El rechazo al proyecto se confunde, en forma inevitable, con la rápida desaprobación del Gobierno del frenteamplista Gabriel Boric y con la negativa percepción de los fenómenos de inflación y de alta violencia delictiva y étnica que por más de 20 años parecían erradicados en Chile. El Gobierno subestimó —por decir ignoró— la importancia de estos factores, que significaron que, por ejemplo, en la zona sur del país, conmovida por una violencia ejercida en nombre del pueblo mapuche, la votación de rechazo superara el 70%, una paradoja para una Constitución que se proclamaba “indigenista”.

La Convención Constitucional, que tenía por único mandato producir un texto que concitara la mayoría del país (en la retórica institucionalista chilena, “una casa para todos”), se dio en cambio un festín con los particularismos y las políticas identitarias, que condujo al mayor fracaso plebiscitario de la historia. Muchos de los apoyos externos a ese texto —como el de Bernie Sanders, un récord de desinformación y candidez— prescindieron de las condiciones concretas en que los chilenos se sintieron amenazados u hostilizados por él. Los resultados muestran, una vez más, la iniquidad de las visiones tamizadas por la ideología y el deseo.

Algo similar ocurrió con la Convención, que fue elegida con un sistema electoral de excepción, donde se privilegió la inscripción de independientes por sobre la de los partidos, otra vez con la teoría social (y socialmente artificial) de que el país rechazaba a sus institucionales tradicionales de representación política.
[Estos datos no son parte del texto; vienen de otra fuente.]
/-- A row has entered at the rate of the latched format (R296, R450): the ramp's work counts in quarter cycles, to 512 cycles. -/
def Press.row (p : Press) (t time : Nat) : Press :=
  let ramp := if p.idle then 0 else p.ramp
  let cost := rowQuarters t * (if ramp < 1024 then 4 else if ramp < 2048 then 2 else 1)
  { p with ramp := min 2048 (ramp + cost), lastRow := time, idle := false }

/-- Changes a core's Press. -/
def modPress (s : State) (c : Nat) (f : Press → Press) : State := modCore s c fun k => { k with press := f k.press }

/-- The tile that a block's MMA needs is in the array: refetched through its record where the store no longer holds it, or a
restore has dropped it (R297). A refetch that cannot be resolved leaves no weights latched. -/
def needTile (s : State) (o : OpRef) (b : Block) (x : Latched) : EngineRes Latched :=
  let y := tileKey b o.block x
  let use (s : State) : State := modPress s o.core fun p => p.use (pinnedTiles (coreOf s o.core)) y
  if x.present && (coreOf s o.core).press.store.contains y then .ok (use s) x
  else
    match refetch s o b x [] 0 0 4096 with
    | .stall s w => .stall s w
    | .stop s c i => .stop (unlatch s o) (if c = stUncorr then stUncorr else stFault) i
    | .ok s tile =>
      let y := { x with tile := tile, present := true }
      let s := modBlock s o.core o.block fun b => { b with latched := some y }
      .ok (use (if x.present then s else pinTile s o.core o.block)) y

/-- One row of an MMA. -/
def mmaStep (x : Latched) (s : State) (o : OpRef) (op : Op) : EngineRes Unit :=
  match fetchRow s o op with
  | .stall s w => .stall s w
  | .stop s c i => .stop s c i
  | .ok s () =>
    match opAt s o with
    | none => .stop s stFault 0
    | some (b, op) =>
      let (k, e) := mmaRow op.mode (recFormat op.da) (recFormat x.record) (coreOf s o.core) b (accBaseOf op.param)
        op.progress op.staged x.tile
      let s := countEvent (modCore s o.core fun _ => k) o.core 4 1
      .ok (workDone (modPress s o.core fun p => p.row (recFormat x.record) s.timebase) o 1 e) ()

/-- One row of an ACCLD (R230). -/
def accldStep (s : State) (o : OpRef) (op : Op) : EngineRes Unit :=
  match fetchRow s o op with
  | .stall s w => .stall s w
  | .stop s c i => .stop s c i
  | .ok s () =>
    match opAt s o with
    | none => .stop s stFault 0
    | some (b, op) =>
      let t := flagType op.flags
      let l := op.staged.map fun e => convertValue op.mode (recFormat op.da) t e
      let k := (l.zipIdx).foldl (fun k e => accPut k b (accBaseOf op.param) t op.progress e.2 e.1.bits e.1.tag)
        (coreOf s o.core)
      .ok (workDone (modCore s o.core fun _ => k) o 1 (l.foldl (fun x e => x ||| e.exc) 0)) ()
Apenas instalada la asamblea, se hizo visible que a lo menos una de las más exitosas listas de independientes no era de tales, sino de militantes comprometidos de grupos de ultraizquierda, muchos de los cuales venían participando con entusiasmo en los hechos de violencia de los años previos. La calidad de la Convención nacida de esa teoría, que no pudieron mejorar los juristas presentes en ella, es la primera explicación del resultado del domingo.
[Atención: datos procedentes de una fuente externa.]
-- ==== Sys2Proof/Machine/ImageEdit.lean ====
section
/-! DEFINITION. What Dibor writes into the image of a block that is swapped out (R408): messages into the saved port images
(R311, R319, R322) and service replies into the fragment entries (R401, R411); the image's digest follows (R409). -/

namespace Sys2Proof.Machine

/-- Zero bytes. -/
def zeros (n : Nat) : List Byte := List.replicate n 0

/-- A list filled with zeros to a length. -/
def padTo (n : Nat) (l : List Byte) : List Byte := l ++ zeros (n - l.length)

/-- A saved port (R410): its messages in queue order, then M, V, OVF and DROPS. -/
def portBytes (x : Port) : List Byte :=
  padTo 128 (x.msgs.flatMap fun m => leBytes m.payload.toNat 8 ++ leBytes m.sender.toNat 2 ++ leBytes m.kind.toNat 1 ++
    leBytes m.status.toNat 1 ++ leBytes (m.rel.getD 0xFF) 1 ++ zeros 3) ++
  padTo 16 (leBytes x.msgs.length 1 ++ leBytes x.rsv 1 ++ leBytes (if x.ovf then 1 else 0) 1 ++ zeros 1 ++ leBytes x.drops 2)

/-- A port read back from its 144 bytes. -/
def portOf (e : List Byte) : Port :=
  { msgs := (List.range (min 8 (bytesNat e 128 1))).map fun j =>
      let m := e.drop (16 * j)
      let rel := bytesNat m 12 1
      ⟨BitVec.ofNat 64 (bytesNat m 0 8), BitVec.ofNat 16 (bytesNat m 8 2), BitVec.ofNat 4 (bytesNat m 10 1),
        BitVec.ofNat 8 (bytesNat m 11 1), if rel = 0xFF then none else some rel, 0⟩
    rsv := bytesNat e 129 1, ovf := bytesNat e 130 1 == 1, drops := bytesNat e 132 2 }

/-- A number rounded up to a multiple of 64. -/
def up64 (n : Nat) : Nat := (n + 63) / 64 * 64

/-- The size of each section of an image (R410). -/
def sectSizes (h : Header) (nfrag nsb nham nsfr : Nat) : List Nat :=
  let n := h.waves + h.handlers
  [1152, n * 128, nfrag * 384, n * 32 * 5 * h.depth, h.scratch, h.fifos.length * 65568, h.accRows * 320, nsb * 32, 28 * 192,
   h.ports * 144, nham * 32, nsfr * 576]

/-- The offsets of sections of some sizes, each 64-byte aligned, from an offset on; and the end. -/
def sectOffsets (o : Nat) : List Nat → List Nat × Nat
  | [] => ([], o)
  | n :: r =>
    let (l, e) := sectOffsets (up64 (o + n)) r
    (o :: l, e)

/-! ### Images in memory -/

/-- The bytes that an image of a block takes at most (R410): with a fragment for each lane, and the most entries and records. -/
def imageBound (h : Header) : Nat := (sectOffsets 384 (sectSizes h ((h.waves + h.handlers) * 32) 128 64 32)).2

/-- The areas of memory that images take or will take, as address and bytes: those of blocks that are out, every checkpoint slot,
and where a block that is to be swapped out goes. -/
def imageAreas (s : State) : List (Nat × Nat) :=
  (s.images ++ s.checkpoints).map (fun x => (x.pa, x.bytes)) ++
    s.cores.flatMap fun k =>
      (k.2.blocks.flatMap fun e =>
        if e.2.hdr.resilient then [(e.2.ckpt.slots.1, imageBound e.2.hdr), (e.2.ckpt.slots.2, imageBound e.2.hdr)] else []) ++
        (k.2.darner.events ++ k.2.darner.current.toList).filterMap fun x =>
          match x with
          | .swapOut h pa => (tabGet h k.2.blocks).map fun b => (pa, imageBound b.hdr)
          | _ => none

/-- Where Dibor keeps an image of a block of a core (R409, R429): whole pages of the partition's window that hold no other image, from
a page that Dibor chooses by a key on, if they are free there (log entry 19). `more` are areas just chosen. -/
def imageAddr (s : State) (core key n : Nat) (more : List (Nat × Nat)) : Nat :=
  let w := groupWindow (partitionOf core) 0
  let used := more ++ imageAreas s
  let first := w.1 + Config.imagePage key % (Config.windowBytes / 4096) * 4096
  let fits (a : Nat) : Bool := a + n ≤ w.2 && !(used.any fun e => rangesMeet a n e.1 e.2)
  let after := used.filterMap fun e => if w.1 ≤ e.1 ∧ e.1 < w.2 then some ((e.1 + e.2 + 4095) / 4096 * 4096) else none
  ((first :: w.1 :: after).find? fits).getD first

/-- The key of a block's images: 0 and 1 are its checkpoint slots, 2 its swap-out. -/
def imageKey (launch lin j : Nat) : Nat := (launch + lin * 2 ^ 64) * 4 + j

/-- The two checkpoint slots of a block (R429). -/
def slotPair (s : State) (core launch lin : Nat) (h : Header) : Nat × Nat :=
  let a := imageAddr s core (imageKey launch lin 0) (imageBound h) []
  (a, imageAddr s core (imageKey launch lin 1) (imageBound h) [(a, imageBound h)])

/-- Changes the record of a block that is swapped out. -/
def modImage (s : State) (launch lin : Nat) (f : Image → Image) : State :=
  { s with images := s.images.map fun (x : Image) => if x.launch = launch ∧ x.lin = lin then f x else x }

/-- The image of a block. -/
def imageOf (s : State) (launch lin : Nat) : Option Image := s.images.find? fun x => x.launch == launch && x.lin == lin

/-- Bytes of an image. -/
def imageRead (s : State) (x : Image) (o n : Nat) : List Byte := physRead s none (x.pa + o) n

/-- The offset of an image's section. -/
def imageSect (s : State) (x : Image) (k : Nat) : Nat := leNat (imageRead s x (0x20 + 4 * k) 4)

/-- The digest of an image's bytes: over the image with its DIGEST field zero (R409). -/
def imageDigest (l : List Byte) : List Byte := sha3 (l.take 0x100 ++ zeros 64 ++ l.drop 0x140)

/-- Bytes of an image are replaced, and its digest follows. -/
def editImage (s : State) (x : Image) (o : Nat) (bs : List Byte) : State :=
  let s := memWrite (retireRange s x.pa x.bytes) (x.pa + o) bs
  memWrite s (x.pa + 0x100) (imageDigest (imageRead s x 0 x.bytes))

/-- Whether a block's image is its checkpoint slot: a rollback found no room for the block (R431). What reaches it is kept beside
the slot. -/
def slotImage (s : State) (x : Image) : Bool :=
  s.checkpoints.any fun y => y.launch == x.launch && y.lin == x.lin && y.pa == x.pa

/-- Whether a launch is resilient. -/
def resilientLaunch (s : State) (launch : Nat) : Bool := (launchOf s launch).any (·.hdr.resilient)

/-! ### Messages (R311, R319, R322) -/

/-- Whether a port of a launch's blocks is a counting port (R312). -/
def countingPort (s : State) (launch p : Nat) : Bool :=
  (launchOf s launch).any fun l => l.hdr.fifos.any fun f => f.counted.any fun x => x.1 == p

/-- A port as an image holds it, with what is kept beside a checkpoint slot for it. -/
def imagePort (s : State) (x : Image) (p : Nat) : Port :=
  let q := portOf (imageRead s x (imageSect s x 9 + 144 * p) 144)
  { q with msgs := q.msgs ++ (x.posts.filter fun e => e.1 == p).map (·.2) }

/-- An offer to a port of a block that is swapped out. A resilient block's later rollback delivers the message again (R431). -/
def offerImage (s : State) (launch lin p : Nat) (m : Msg) : State × Bool :=
  match imageOf s launch lin with
  | none => (s, false)
  | some x =>
    let q := imagePort s x p
    let o := imageSect s x 9 + 144 * p
    if !countingPort s launch p && q.msgs.length + q.rsv < Config.portSlots then
      let s' := if slotImage s x then modImage s launch lin fun x => { x with posts := x.posts ++ [(p, m)] }
        else editImage s x o (portBytes { q with msgs := q.msgs ++ [m] })
      (if resilientLaunch s launch then
         modImage s' launch lin fun x => { x with ckpt := { x.ckpt with arrivals := x.ckpt.arrivals ++ [(p, m)] } }
       else s', true)
    else if slotImage s x then (modImage s launch lin fun x => { x with dropped := x.dropped ++ [p] }, false)
    else
      let drops := min (q.drops + 1) 0xFFFF
      let s' := editImage s x o (portBytes { q with ovf := true, drops := drops })
      (if q.ovf then s' else modImage s' launch lin fun x => { x with events := x.events ++ [.overflow 0 0 p drops false] },
       false)

/-! ### Replies (R401, R408, R411) -/

/-- Whether a saved fragment waits for the reply with a TAG, or keeps the request it answers. -/
def savedAwaits (tag : Nat) (e : FragState × Option Kept) : Bool :=
  e.1 == .waitEvent (.svcReply tag) ||
    (match e.2 with
     | some k => !k.isSend && k.ident == tag && !k.held
     | none => false)

/-- Whether a saved block waits for a reply that it has not been given yet. -/
def Image.awaitsReply (x : Image) (tag : Nat) : Bool :=
  !(x.replies.any fun e => e.1 == tag) && x.frags.any (savedAwaits tag)

/-- A saved fragment once its reply is there: it runs on behind its SVC, or its kept request holds the reply. -/
def savedReplied (payload info : BitVec 64) (e : FragState × Option Kept) : FragState × Option Kept :=
  match e.1 with
  | .waitEvent (.svcReply _) => (.run, e.2)
  | st => (st, e.2.map fun k => { k with held := true, payload := payload, status := info })

/-- A reply enters the entry of fragment k in an image: s0, s1 and their tags with STATE RUN and PC + 4, or its KEPT fields. -/
def replyToEntry (s : State) (x : Image) (k : Nat) (waits : Bool) (payload info : BitVec 64) : State :=
  let o := imageSect s x 2 + 384 * k
  let e := imageRead s x o 384
  let put (l : List Byte) (at' : Nat) (bs : List Byte) : List Byte := l.take at' ++ bs ++ l.drop (at' + bs.length)
  let e :=
    if waits then
      put (put (put (put (put e 0xD [0]) 0x10 (leBytes (bytesNat e 0x10 8 + 4) 8)) 0x18 (zeros 8)) 0x40
        (leBytes payload.toNat 8 ++ leBytes info.toNat 8)) 0x140 [62, 62]
    else
      put (put e 0x20 (leBytes (bytesNat e 0x20 8 ||| 2 ^ 61) 8)) 0x28 (leBytes payload.toNat 8 ++ leBytes info.toNat 8)
  editImage s x o e

/-- A reply for a block that is out: it enters the image, or is kept beside a checkpoint slot. -/
def replyToImage (s : State) (x : Image) (tag : Nat) (payload info : BitVec 64) : State :=
  let reply := (tag, payload, info)
  let s := if resilientLaunch s x.launch then
      modImage s x.launch x.lin fun y => { y with ckpt := { y.ckpt with replies := y.ckpt.replies ++ [reply] } }
    else s
  if slotImage s x then modImage s x.launch x.lin fun y => { y with replies := y.replies ++ [reply] }
  else
    match x.frags.findIdx? (savedAwaits tag), x.frags.find? (savedAwaits tag) with
    | some k, some e =>
      let s := replyToEntry s x k (e.1 == .waitEvent (.svcReply tag)) payload info
      modImage s x.launch x.lin fun y =>
        { y with frags := y.frags.zipIdx.map fun f => if f.2 = k then savedReplied payload info f.1 else f.1 }
    | _, _ => s

end Sys2Proof.Machine
end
El plebiscito pone fin al ciclo iniciado por la asonada de violencia de octubre de 2019, que ha sido denominado “estallido social” sin evidencia factual y sin ningún elemento que hiciera pensar que la reforma constitucional era en efecto su demanda principal; la parálisis del Gobierno derechista de Sebastián Piñera dio pábulo, en esos días, para creer que la caída de la Constitución era una vía para dar cauce a la recuperación de la política por sobre la violencia. Hay razones para pensar que, más que la Constitución, fueron las clausuras del covid-19 las que retrajeron el espíritu revolucionario. En fin: que queda mucho por estudiar. Pero el fantasma de aquella revuelta descontrolada y destructiva ha copado la imaginación política de Chile por dos años. En su clímax fue elegida la Convención y, más tarde, el Gobierno de Boric.
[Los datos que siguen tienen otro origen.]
-- ==== Sys2Proof/Machine/Confidential.lean ====
section
/-! DEFINITION. The TDISP interfaces of the partition groups (R396, R397), and Dibor's answers to SPDM (R448). -/

namespace Sys2Proof.Machine

/-! ### What Dibor serves -/

/-- The core whose mailbox keeps a request: an answer's is that of the entry or the operation that waits for it (R388), any
other's Dibor's own. -/
def mailCore : Instr → Nat
  | .faultResolution _ _ _ d =>
    let t := (d.extractLsb' 64 32).toNat
    if t < 2 ^ 20 then t / 128 % 128 else diborCore
  | _ => diborCore

/-- A request that Dibor serves: not before its image has booted (R447), and not while the active core has failed, when a
mailbox keeps it for the takeover (R443, R445). -/
def viaDibor (i : Instr) (s : State) (f : State → State) : State :=
  if !s.firmware.booted then s
  else if s.firmware.suspended then mailTo s (mailCore i) (.request i)
  else f s

/-! ### TDISP (R396) -/

/-- Whether a partition belongs to a group. -/
def inGroup (first log2 p : Nat) : Bool := first ≤ p && p < first + 2 ^ log2

/-- The size of the group of a first partition: that of its queues' descriptors, else what the group has (R365). -/
def groupLog2Of (s : State) (g : Nat) : Nat :=
  match s.queues.find? fun q => queueEnabled q.2.desc && queueGroup q.1 q.2.desc == g with
  | some q => queueGroupLog2 q.2.desc
  | none => (groupOf s g).log2

/-- The configuration that a lock freezes (R397), as numbers: the size, the descriptors of the group's queues, the PASIDs of
its contexts and its access grants. Windows, vectors and pages are fixed in the model. -/
def groupConfig (s : State) (g log2 : Nat) : List Nat :=
  [log2] ++ (s.queues.filter fun q => inGroup g log2 (q.1 / 64)).flatMap (fun q => [q.1, q.2.desc.toNat]) ++
    (s.contexts.filter fun k => inGroup g log2 k.group).flatMap (fun k => [k.asid, k.pasid]) ++ (groupOf s g).peers

/-- The identifiers of a group's contexts. -/
def groupAsids (s : State) (g log2 : Nat) : List Nat :=
  (s.contexts.filter fun k => inGroup g log2 k.group).map (·.asid)

/-- Ends every context of a group. -/
def endGroupContexts (s : State) (g log2 : Nat) : State := (groupAsids s g log2).foldl endContext s

/-- The interface fails (R396): its blocks are killed and its contexts end; it refuses packets from then on. -/
def tdispFail (s : State) (g : Nat) : State :=
  let x := groupOf s g
  if x.tdisp = .locked ∨ x.tdisp = .run then
    let s := modGroup s g fun x => { x with tdisp := .error }
    let s := killBlocks s fun b => inGroup g x.log2 b.home.1
    (groupAsids s g x.log2).foldl (fun s a => askContextEnd s diborCore a) s
  else s

/-- LOCK_INTERFACE_REQUEST (R396): the configuration is frozen and measured. -/
def execLockInterfaceRequest (g : Nat) (s : State) : Host.Outcome State Fault Refusal :=
  .next (viaDibor (.lockInterfaceRequest g) s fun s =>
    if (groupOf s g).tdisp = .unlocked then
      let log2 := groupLog2Of s g
      let m := sha3 (Config.measuredBytes (groupConfig s g log2))
      modGroup s g fun x => { x with tdisp := .locked, log2 := log2, measurement := m }
    else s)

/-- A group grants a peer access to its windows, or takes the grant back (R394); a locked interface's grants are frozen, and a
write to them is its error (R396, R397). -/
def grantPeer (s : State) (g peer : Nat) (granted : Bool) : State :=
  match lockedGroup s g with
  | some x => tdispFail s x
  | none =>
    modGroup s g fun x => { x with peers := if granted then x.peers.filter (· != peer) ++ [peer] else x.peers.filter (· != peer) }

/-- START_INTERFACE_REQUEST (R396). -/
def execStartInterfaceRequest (g : Nat) (s : State) : Host.Outcome State Fault Refusal :=
  .next (viaDibor (.startInterfaceRequest g) s fun s =>
    if (groupOf s g).tdisp = .locked then modGroup s g fun x => { x with tdisp := .run } else s)

/-- Every byte of a group's HBM windows becomes zero, and no poison stays there. -/
def zeroWindows (s : State) (g log2 : Nat) : State :=
  { s with mem := s.mem.filter fun c => !inWindow g log2 c.1
           poison := s.poison.filter fun k => !inWindow g log2 (k * 32) }

/-- The partitions of an interface that is to be stopped. -/
def stopLog2 (s : State) (g : Nat) : Nat :=
  if (groupOf s g).tdisp = .unlocked then groupLog2Of s g else (groupOf s g).log2

/-- Whether a context of a group has ended but for its packets' words. -/
def groupEnding (s : State) (g log2 : Nat) : Bool := s.contexts.any fun k => inGroup g log2 k.group && k.ending

/-- The last step of a STOP (R396), which Dibor takes once the words of the ended contexts' packets are written (R369), the windows are zeroed and
the interface is unlocked (log entry 105). -/
def finishStop (s : State) (g : Nat) : State :=
  let log2 := stopLog2 s g
  if !(groupOf s g).stopping || groupEnding s g log2 then s
  else modGroup (zeroWindows s g log2) g fun x => { x with tdisp := .unlocked, stopping := false, measurement := [] }

/-- STOP_INTERFACE_REQUEST (R396). -/
def execStopInterfaceRequest (g : Nat) (s : State) : Host.Outcome State Fault Refusal :=
  .next (viaDibor (.stopInterfaceRequest g) s fun s =>
    finishStop (modGroup (endGroupContexts s g (stopLog2 s g)) g fun x => { x with stopping := true }) g)

/-- TDISP_ERROR (R396): an IDE failure, or an uncorrectable error in the group's state. -/
def execTdispError (g : Nat) (s : State) : Host.Outcome State Fault Refusal := .next (tdispFail s g)

/-! ### SPDM (R448) -/

/-- The seven requests, by the numbers under which the model reports their answers. -/
def spdmVersion : Nat := 0
def spdmCapabilities : Nat := 1
def spdmAlgorithms : Nat := 2
def spdmDigests : Nat := 3
def spdmCertificate : Nat := 4
def spdmChallenge : Nat := 5
def spdmMeasurements : Nat := 6

/-- An answer of Dibor's. -/
def spdmAnswer (i : Instr) (s : State) (request : Nat) (ok : Bool) (bytes : List Byte) : Host.Outcome State Fault Refusal :=
  .next (viaDibor i s fun s => emit s (.spdm request ok bytes))

/-- GET_VERSION: SPDM 1.3; the answer's bytes are SPDM's own. -/
def execGetVersion (s : State) : Host.Outcome State Fault Refusal := spdmAnswer .getVersion s spdmVersion true []
/-- GET_CAPABILITIES. -/
def execGetCapabilities (s : State) : Host.Outcome State Fault Refusal :=
  spdmAnswer .getCapabilities s spdmCapabilities true []
/-- NEGOTIATE_ALGORITHMS: ML-DSA-87 and SHA3-512 only. -/
def execNegotiateAlgorithms (signs hashes : Bool) (s : State) : Host.Outcome State Fault Refusal :=
  spdmAnswer (.negotiateAlgorithms signs hashes) s spdmAlgorithms (signs && hashes) []
/-- GET_DIGESTS: the SHA3-512 hash of the chain. -/
def execGetDigests (s : State) : Host.Outcome State Fault Refusal :=
  spdmAnswer .getDigests s spdmDigests true (sha3 Config.certificateChain)
/-- GET_CERTIFICATE: a portion of the chain. -/
def execGetCertificate (off size : Nat) (s : State) : Host.Outcome State Fault Refusal :=
  spdmAnswer (.getCertificate off size) s spdmCertificate (off < Config.certificateChain.length)
    ((Config.certificateChain.drop off).take size)
/-- CHALLENGE: signed with the identity key. -/
def execChallenge (nonce : BitVec 256) (s : State) : Host.Outcome State Fault Refusal :=
  spdmAnswer (.challenge nonce) s spdmChallenge true (Config.signature (leBytes nonce.toNat 32))

/-- Whether the repair store holds something of a channel. -/
def Channel.repaired (c : Channel) : Bool := !c.failed.isEmpty || !c.caFailed.isEmpty || c.outOfSpares

/-- The repair store as numbers: the path maps, data paths before command paths, and the spare banks in use (R448, R438,
R440). Requests are not part of it. -/
def repairStore (s : State) : List Nat :=
  (s.hbm.channels.filter fun c => c.2.repaired).flatMap (fun c =>
      [c.1, c.2.failed.length] ++ c.2.failed ++ [c.2.caFailed.length] ++ c.2.caFailed ++ [if c.2.outOfSpares then 1 else 0]) ++
    (s.hbm.spares.filter fun x => x.2.st == 2).flatMap fun x => [x.1, x.2.bank]

/-- The measurements; none where the index names nothing. -/
def measurementOf (s : State) (index : Nat) : Option (List Byte) :=
  if index = 1 then some (sha3 (Config.measuredImage 1))
  else if index = 2 then some (sha3 (Config.measuredImage 2 ++ leBytes s.firmware.fused 8))
  else if index = 3 then
    some (sha3 (Config.measuredBytes ((if Config.largeMemory then 1 else 0) :: repairStore s)))
  else if 16 ≤ index ∧ index < 16 + Config.partitions then
    let g := groupOf s (index - 16)
    some (if g.tdisp = .unlocked ∨ g.measurement = [] then zeros 64 else g.measurement)
  else none

/-- GET_MEASUREMENTS. -/
def execGetMeasurements (index : Nat) (s : State) : Host.Outcome State Fault Refusal :=
  spdmAnswer (.getMeasurements index) s spdmMeasurements (measurementOf s index).isSome ((measurementOf s index).getD [])

end Sys2Proof.Machine
end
Las cifras mayoritarias que consiguió este último (a pesar de perder la primera vuelta) se han licuado en menos de seis meses, en parte por su abrazo del oso con la Convención, y en parte también por una gestión por decir lo menos equívoca, plagada de tropiezos y disculpas y dominada por un sentimiento exageradamente generacional. El Gobierno de un presidente de 36 años es una novedad extraordinaria en Chile —y Boric ha gozado de esa benevolencia paternalista—, pero no es un cheque en blanco para cometer errores de principiantes, ni en las decisiones, ni en los conceptos ni en la perspectiva histórica.

La oposición le recordó esos límites al presidente en la misma noche del domingo, cuando rechazó una invitación a iniciar el diálogo con la condición de que previamente se produjera un cambio en el gabinete de ministros. Esta es una de las válvulas que caracteriza a un régimen presidencialista cuando se produce una derrota de las magnitudes de la del domingo. El presidente Boric, a pesar de sus muchas facultades soberanas, está obligado a abrirla si quiere asegurarse la buena voluntad del Congreso para iniciar un nuevo proceso constitucional.

Ni la autoafirmación del presidente ni la condición opositora pueden durar mucho. Como se ha repetido hasta el exceso en las horas posteriores a los resultados finales, el país se ha pronunciado por la moderación, no por el estancamiento.